**Aim of the exercise**
In the entries below, count each line where "same" appears. Give the total and nothing more.

**Data under study**

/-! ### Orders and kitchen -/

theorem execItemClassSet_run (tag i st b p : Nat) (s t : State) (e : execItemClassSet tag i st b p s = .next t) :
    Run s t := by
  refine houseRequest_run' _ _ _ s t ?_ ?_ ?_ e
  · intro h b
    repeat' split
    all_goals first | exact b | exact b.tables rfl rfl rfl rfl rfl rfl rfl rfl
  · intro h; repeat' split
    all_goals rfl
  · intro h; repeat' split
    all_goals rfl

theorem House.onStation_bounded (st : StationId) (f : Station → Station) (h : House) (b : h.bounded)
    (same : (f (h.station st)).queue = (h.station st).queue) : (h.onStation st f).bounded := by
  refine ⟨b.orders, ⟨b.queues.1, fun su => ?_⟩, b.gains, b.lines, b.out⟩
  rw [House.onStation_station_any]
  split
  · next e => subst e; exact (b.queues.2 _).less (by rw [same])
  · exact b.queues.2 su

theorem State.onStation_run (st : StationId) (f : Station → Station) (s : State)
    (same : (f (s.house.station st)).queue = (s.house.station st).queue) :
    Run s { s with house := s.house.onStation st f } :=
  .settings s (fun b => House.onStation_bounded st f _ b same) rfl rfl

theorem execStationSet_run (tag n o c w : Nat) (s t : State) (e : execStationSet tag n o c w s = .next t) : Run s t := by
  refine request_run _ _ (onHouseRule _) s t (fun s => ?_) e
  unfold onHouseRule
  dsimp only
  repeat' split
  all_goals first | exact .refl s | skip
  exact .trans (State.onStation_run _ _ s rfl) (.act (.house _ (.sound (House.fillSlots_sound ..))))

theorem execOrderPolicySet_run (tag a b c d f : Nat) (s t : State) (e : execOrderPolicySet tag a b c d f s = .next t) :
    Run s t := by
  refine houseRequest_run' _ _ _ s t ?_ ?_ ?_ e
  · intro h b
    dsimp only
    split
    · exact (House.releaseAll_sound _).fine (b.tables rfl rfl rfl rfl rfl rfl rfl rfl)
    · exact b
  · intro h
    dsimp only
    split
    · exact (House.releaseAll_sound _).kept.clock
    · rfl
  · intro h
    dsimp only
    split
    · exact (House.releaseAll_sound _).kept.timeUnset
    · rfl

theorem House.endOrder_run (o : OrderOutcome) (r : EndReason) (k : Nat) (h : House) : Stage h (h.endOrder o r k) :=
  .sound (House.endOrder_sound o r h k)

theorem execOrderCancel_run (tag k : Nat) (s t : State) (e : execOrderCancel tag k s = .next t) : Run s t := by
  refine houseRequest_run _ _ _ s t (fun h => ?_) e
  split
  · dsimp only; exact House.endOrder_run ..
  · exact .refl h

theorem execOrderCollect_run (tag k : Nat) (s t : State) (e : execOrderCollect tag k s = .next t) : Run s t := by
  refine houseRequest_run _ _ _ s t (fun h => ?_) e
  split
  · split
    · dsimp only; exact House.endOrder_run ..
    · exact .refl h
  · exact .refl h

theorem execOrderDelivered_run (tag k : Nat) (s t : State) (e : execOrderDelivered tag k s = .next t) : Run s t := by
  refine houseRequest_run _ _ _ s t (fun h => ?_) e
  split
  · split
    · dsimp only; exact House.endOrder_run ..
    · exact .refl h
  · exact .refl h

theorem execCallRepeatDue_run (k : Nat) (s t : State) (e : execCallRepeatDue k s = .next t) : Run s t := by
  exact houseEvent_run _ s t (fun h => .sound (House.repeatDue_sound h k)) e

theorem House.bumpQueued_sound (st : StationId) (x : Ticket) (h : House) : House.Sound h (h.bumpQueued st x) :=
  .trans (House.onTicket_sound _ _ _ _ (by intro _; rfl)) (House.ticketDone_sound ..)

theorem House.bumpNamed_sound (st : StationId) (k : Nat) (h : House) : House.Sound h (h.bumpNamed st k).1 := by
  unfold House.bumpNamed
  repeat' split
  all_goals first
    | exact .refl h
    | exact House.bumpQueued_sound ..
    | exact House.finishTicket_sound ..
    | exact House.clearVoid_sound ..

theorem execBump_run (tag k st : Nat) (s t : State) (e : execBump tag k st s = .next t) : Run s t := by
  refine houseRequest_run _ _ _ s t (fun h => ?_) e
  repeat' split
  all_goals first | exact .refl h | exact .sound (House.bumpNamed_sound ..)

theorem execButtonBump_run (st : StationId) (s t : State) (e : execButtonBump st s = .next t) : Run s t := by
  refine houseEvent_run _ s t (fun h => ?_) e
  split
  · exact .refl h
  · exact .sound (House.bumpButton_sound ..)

**Response area**
4